正准备离开,就听宅子里面传来一阵细微的响动,接着门上轻响两声,忽然就从里面被拉开了。
白战穿着一袭黑衣,带着斗笠站在门口。
“来了。”
他的声音还是那样沙哑难听,但两人此刻却无暇顾及,只都松了口气。
“嗯。”苏轻弦应了一声,随即转头看段晚宁,“宁儿也来了。”
白战一侧身,让出路来:“进吧。”
两人顺势走进院子,院子确实不大,倒是挺干净,连落叶都不是很多,应该是有人常常打扫。
段晚宁环视院中,轻哼道:“你倒是挺闲的。”
白战隐在斗笠下的脸转向她,似乎是看了她一眼,又转回去,什么也没说。他将正房的门打开,让两人进屋,自己则去廊下烧水。
段晚宁道:“不必忙活了,我们也不敢和你的茶。”
白战手上顿了顿,转头望着屋里两人:“你们来做什么?”.z.
苏轻弦轻咳一声,眼神示意段晚宁先别说话,见后者不理会自己,便硬着头皮开口:“南宫和我们说了,你,嗯,宁儿想见见你,我陪她来见你。”
段晚宁也不明白他这会是怎么了,简单的一句话说的这么吞吞吐吐。干脆来到门口,靠着门框道:“听说你是我爹,我来听你亲自说说,到底是不是真的。”
白战沉默许久,知道段晚宁耐心快要耗尽,他才缓缓地摘掉斗笠,露出一张毁了容貌的脸:“南宫度说的?”
“废话。”
“你信吗?”
段晚宁道:“不信也不想信。但如果你承认,我也没有办法。”
白战叹了口气,终于直视着她的眼睛,一字一顿地说:“没错,我就是尉迟战。”
一瞬间,气氛凝固住,段晚宁脸色阴沉得能拧出水来,她从脖颈上扯出一块玉璜,递到他面前。
“认识这个吗?”
白战挣不开的眼皮下浑浊的眼球猛地收缩,伸手想要夺过来,却被段晚宁一下躲开:“你只要回答问题就行了。东西还不能给你。”

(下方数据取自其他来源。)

-- ==== Sys2Proof/Machine/State.lean ====
section
/-!
DEFINITION. Machine/State.lean: everything the manual gives the machine, as plain data, and the machine after reset
(R440). Sparse tables (`AMap`, `Mem`) list only what differs from the value a docstring names.
-/
namespace Sys2Proof.Machine

/-- Bytes by address, in canonical form (`Mem.wf`, Ops.lean): addresses rising, no byte that equals 0. -/
abbrev Mem := List Host.Cell

/-! ### Where an access goes -/

/-- Where the bytes of a translated address lie (R248, R249, R430, R435): in HBM (the stack-local physical address),
in host memory (a bus address of a function), at a peer device (device, context, virtual address). -/
inductive Place where
  | hbm (pa : Nat)
  | host (bus : Nat)
  | peer (dev ctx va : Nat)
  deriving DecidableEq, Repr

/-- A v or t register as a resolved destination, or none (R138, R151). -/
inductive Dest where
  | none
  | v (n : Nat)
  | t (n : Nat)
  deriving DecidableEq, Repr

/-- What is done to the bytes of one lane's access. -/
inductive MemOp where
  /-- a plain load, LDSC, or the read of an engine -/
  | read
  /-- a plain store or STSC -/
  | write (bytes : List Byte)
  /-- ATOM, RED (R236): operation code, signed, B -/
  | rmw (opc : Nat) (signed : Bool) (b : Word64)
  /-- CAS: compare, new -/
  | cas (b c : Word64)
  deriving DecidableEq, Repr

/-- One lane's access to global memory (R264, R266, R291). `got` is the value returned so far. -/
structure Access where
  lane : Nat
  va : Nat
  place : Place
  size : Nat
  op : MemOp
  got : Option Nat
  deriving DecidableEq, Repr

/-! ### Paths and records -/

/-- What a handler is told of a fault (R415, t0 to t5). -/
structure TrapInfo where
  cause : Nat
  resume : Word64
  t2 : Word64
  word : InstrWord
  active : Mask
  failing : Mask
  deriving DecidableEq, Repr

/-- A path-stack entry (R96). Entries are named by `id`; `nest` of a deferred entry is the id of its join entry.
`parent` is the enclosing nest of the merged path, `orig` the lanes at the split, `byHandler` whether a handler
opened the nest (R416). -/
structure StackEntry where
  id : Nat
  join : Bool
  nest : Nat
  mask : Mask
  orig : Mask
  pc : Word64
  count : Nat
  pidx : Nat
  parent : Option Nat
  byHandler : Bool
  deriving DecidableEq, Repr

/-- A fault that an instruction raises: its cause, t2 (R415), the failing lanes when they are not the active ones. -/
structure Trap where
  cause : Nat
  t2 : Word64
  failing : Option Mask
  deriving DecidableEq, Repr

/-- A synchronising operation as it was issued (R84, R473): its word, and the registers that it reads. -/
structure HeldOp where
  word : InstrWord
  B : Nat
  v : AMap Row
  s : Vector Word64 64
  p : Vector PredRow 8
  k : Vector (Nat × Nat) 4
  h : Vector Word64 16
  deriving DecidableEq, Repr

/-- A running path that is resident on a port (R93, R94, R416). -/
structure Path where
  idx : Nat
  mask : Mask
  pc : Word64
  /-- the innermost open nest (R97) -/
  nest : Option Nat
  /-- relaunch sequence number (R80) -/
  rseq : Nat
  /-- choices in a row that passed this path over (R81) -/
  passes : Nat
  /-- the path runs a trap handler (R415) -/
  handler : Bool
  /-- the port it is resident on -/
  port : Nat
  /-- what its next instruction raises (R142) -/
  fault : Option Trap
  /-- its instruction waits for room in an engine's queue or in the outstanding counter (R289, R298, R320) -/
  stalled : Bool
  /-- the retired instruction (word, active lanes, next PC) after which WATCHDOG is due (R89) -/
  wdog : Option (InstrWord × Mask × Word64)
  /-- deterministic mode: a synchronising operation waits here for the serial phase (R84, R86) -/
  held : Bool
  /-- that operation -/
  op : Option HeldOp := none
  deriving DecidableEq, Repr

/-- A task record (R159). `parked` is the mark of R165; `asked`: its core has read its entry and waits for the page. -/
structure Task where
  entry : Nat
  flags : Nat
  origin : Nat
  core : Nat
  grid : Nat
  payload : List Word64
  parked : Bool
  asked : Bool := false
  deriving DecidableEq, Repr

/-- What the device completes on behalf of a parted path (R140). -/
inductive Wait where
  | none
  | load (dest : Dest) (field : BitVec 16) (sx interval pair sc : Bool) (acc : List Access)
  | scStore (left : Nat)
  /-- cells by virtual address -/
  | acq (cell : Nat) (sy : Bool)
  | relOc (cell uid : Nat) (sy : Bool)
  | fence (uid : Nat) (sy : Bool)
  | membar (cell gen : Nat)
  /-- deterministic mode: an ACQ whose clasp was broken; it relaunches in the serial phase carrying CLASP (R86, R278) -/
  | broken
  | push (entry : Row)
  | pop (dest : Dest)
  | take (n : Nat)
  | spawn (ts : List Task)
  | launch (serial : Nat)
  | trap (t : TrapInfo)
  deriving DecidableEq, Repr

/-- A continuation record (R140, R150). `seen` is the tick in which it became READY. -/
structure Record where
  slot : Nat
  pidx : Nat
  mask : Mask
  nest : Option Nat
  handler : Bool
  reason : Nat
  evkey : Word64
  evaux : Word64
  ready : Bool
  seen : Nat
  readyord : Nat
  fault : Nat
  resume : Word64
  /-- the parting instruction, at which a record that carries a fault relaunches (R142) -/
  pc : Word64
  lb : Nat
  budget : Nat
  core : Nat
  port : Nat
  pseq : Nat
  rseq : Nat
  iret : Word64
  wait : Wait
  /-- order of parting over the device: the order in which waiters reach a cell (R277) -/
  born : Nat
  /-- the header's slot in the continuation overflow area (R144), when it spilled -/
  spill : Option Nat
  /-- the path waited for the serial phase when it was pre-empted (R84, R422), with its operation (R473) -/
  held : Bool
  op : Option HeldOp := none
  /-- active lanes of the parting instruction -/
  act : Mask := 0
  /-- least PSEQ among the arms of the signature that became READY with this one (R146) -/
  first : Nat := pseq
  /-- READY, and the port that R416 names had no free residency (R82) -/
  barred : Bool := false
  /-- the fault that the next instruction raises, where the header's fields do not hold it whole (R91, R142) -/
  carried : Option Trap := none
  /-- accesses of a synchronising operation that waits in the core's round state (R473) -/
  late : List Access := []
  /-- deterministic mode: the event sequence number at which the wait's event occurred (R86) -/
  due : Option Nat := none
  /-- registers written since the parting, with the lanes (R126) -/
  kept : List (Nat × Mask) := []
  /-- the spilled header stands in the overflow area (R144, R150) -/
  inMem : Bool := false
  deriving DecidableEq, Repr

/-! ### Signatures, quires, cores -/

/-- A signature slot (R67, R121). A v register or t register that is not listed is 0 in every lane. -/
structure Sig where
  /-- names the signature over its life, for the clasps it holds (R277) -/
  uid : Nat
  /-- the signature's current relaunch sequence number (R80) -/
  rseq : Nat
  ctx : Nat
  grid : Nat
  /-- placement key of the quire at the core; none for a task wave (R166) -/
  quire : Option Nat
  /-- linear index of the quire (R61) -/
  qix : Nat
  sigix : Nat
  role : Nat
  /-- order of forming among the core's waves (R86) -/
  wave : Nat
  /-- the core on which it was formed, whose place in the serial order it keeps where a restore puts it on another core
  (R86, R88; log entry 57) -/
  home : Nat
  B : Nat
  LB : Nat
  v : AMap Row
  s : Vector Word64 64
  p : Vector PredRow 8
  k : Vector (Nat × Nat) 4
  h : Vector Word64 16
  stack : List StackEntry
  nextNest : Nat
  paths : List Path
  iret : Word64
  wdog : Nat
  /-- task headers by lane (R164, R167): the 16 bytes as two words -/
  tasks : AMap (Word64 × Word64)
  /-- instructions retired in the round, and whether the round has ended (R84) -/
  quantum : Nat
  ended : Bool
  deriving DecidableEq, Repr

/-- A rendezvous point (R281). -/
structure RvPoint where
  phase : Nat
  expect : Nat
  arr : Nat
  expb : Nat
  deliv : Nat
  poison : Nat
  deriving DecidableEq, Repr

/-- The byte reservations of a quire in LM, W-, A- and C-buffer (R64, R225). -/
structure Locals where
  lm : Nat
  wb : Nat
  ab : Nat
  cb : Nat
  deriving DecidableEq, Repr

/-- A placed quire (R68, R73). -/
structure Quire where
  grid : Nat
  ix : Nat
  gang : Nat
  pos : Nat
  gsize : Nat
  /-- first core of the gang -/
  first : Nat
  base : Locals
  size : Locals
  /-- signature-registers reserved (R68) -/
  regs : Nat
  slots : List Nat
  points : List RvPoint
  spare : Nat
  /-- incoming stream FIFOs by sending position, oldest entry first (R238) -/
  fifos : AMap (List Row)
  killed : Bool
  /-- chosen for eviction, which waits for the data of its loads (R75, R150) -/
  leaving : Bool := false
  deriving DecidableEq, Repr

/-- An issue port (R67, R128, R415, R413 group 4). -/
structure Port where
  t : AMap Row
  /-- slot and path index of the path that runs the port's handler -/
  handler : Option (Nat × Nat)
  /-- the last choice of the rotation in deterministic mode (R87): quire index, signature index, path index -/
  turn : Nat × Nat × Nat
  fmtErr : Word64
  deriving DecidableEq, Repr

/-- A global write or update of a core that is not yet performed at its home slice, or, `posted`, a write to the host
that is performed and not yet acknowledged (R270, R289). `mask` holds the lanes whose program order it stands in, `count`
what it adds to the outstanding counter, `born` the instruction, `waiter` the PSEQ of the record that its old value goes
to, `after` own SC operations on the same bytes that come first (R264). -/
structure PendW where
  grid : Nat
  /-- of the issuing signature -/
  uid : Nat
  mask : Mask
  acc : Access
  count : Nat
  posted : Bool
  born : Nat
  waiter : Option Nat
  after : List Nat
  /-- a write of IVST (R221) -/
  iv : Bool := false
  deriving DecidableEq, Repr

/-- A CFLUSH or CINV in progress (R267): the range of virtual lines. -/
structure Flush where
  ctx : Nat
  grid : Nat
  inv : Bool
  va : Nat
  len : Nat
  /-- bursts of its writebacks that have been issued (R259, R260) -/
  paid : AMap Nat := []
  deriving DecidableEq, Repr

/-- The local spaces of a core (R224), as bytes of the core. -/
structure Spaces where
  lm : Mem
  wb : Mem
  ab : Mem
  cb : Mem
  deriving DecidableEq, Repr

/-- A core (R3, R67). `ringHead` and `ringLen` place the tasks in the core's ring of the overflow area (R162). -/
structure Core where
  ctx : Option Nat
  cycles : Word64
  quires : AMap Quire
  sigs : AMap Sig
  ports : Vector Port 4
  mem : Spaces
  records : List Record
  pseq : Nat
  rseq : Nat
  nextKey : Nat
  waves : Nat
  pool : List Task
  ringHead : Nat
  ringLen : Nat
  outst : Nat
  pend : List PendW
  flushes : List Flush
  /-- the core whose task pool and waves a restore has brought here (R422), if another -/
  home : Option Nat
  deriving DecidableEq, Repr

“这是我和你娘的定情信物!”白战眼睛发红,说话也有些颤抖,原以为这辈子再也见不到这东西了,想不到老段竟找到了。”
“那你说说,我娘是什么人?”
“你娘白zhiruo,是杭州盐商白家的嫡女。那一年她随父母到上都游玩,正好我回京述职,在长公主府的宴会上遇见。这块玉璜,便是那一次我送她的。这是咱们尉迟家的东西,传到我手上已经有三代了。”
段晚宁点点头,将玉璜收起,道:“还有一个问题,我师父是怎么死的?”
“你问老段?”白战,也就是尉迟战愣了一下,很明显没想到她会忽然将话题转到段柳行身上,想了一下才说,“三年前,我刚刚恢复了些,便给他去了信,约他见面。他收到信后派亲信回复,说是要去先趟和罗山处理一点事情,稍后再去神医门和我见面。我便安心等他,谁知等了一个月,却传来他意外身故的消息。”
“师父有没有提过去和罗山做什么?”
白战道:“他有一封信,我一直随身带着,你看看吧。”他说着便从随身的荷包里掏出一个信封,递了过去。
段晚宁低头看着那个信封,却没有伸手去接的意思。倒是苏轻弦手疾眼快接了过去,掏出一张已经变色严重的信纸,塞到了她手里。
段晚宁扫了一眼那封信:“确实是师父的笔迹。”说着便开始认真读起信来。
过了好一会,她还在读那封信,白战和苏轻弦互相看了看,苏轻弦讪讪一笑:“宁儿她,读书认真。”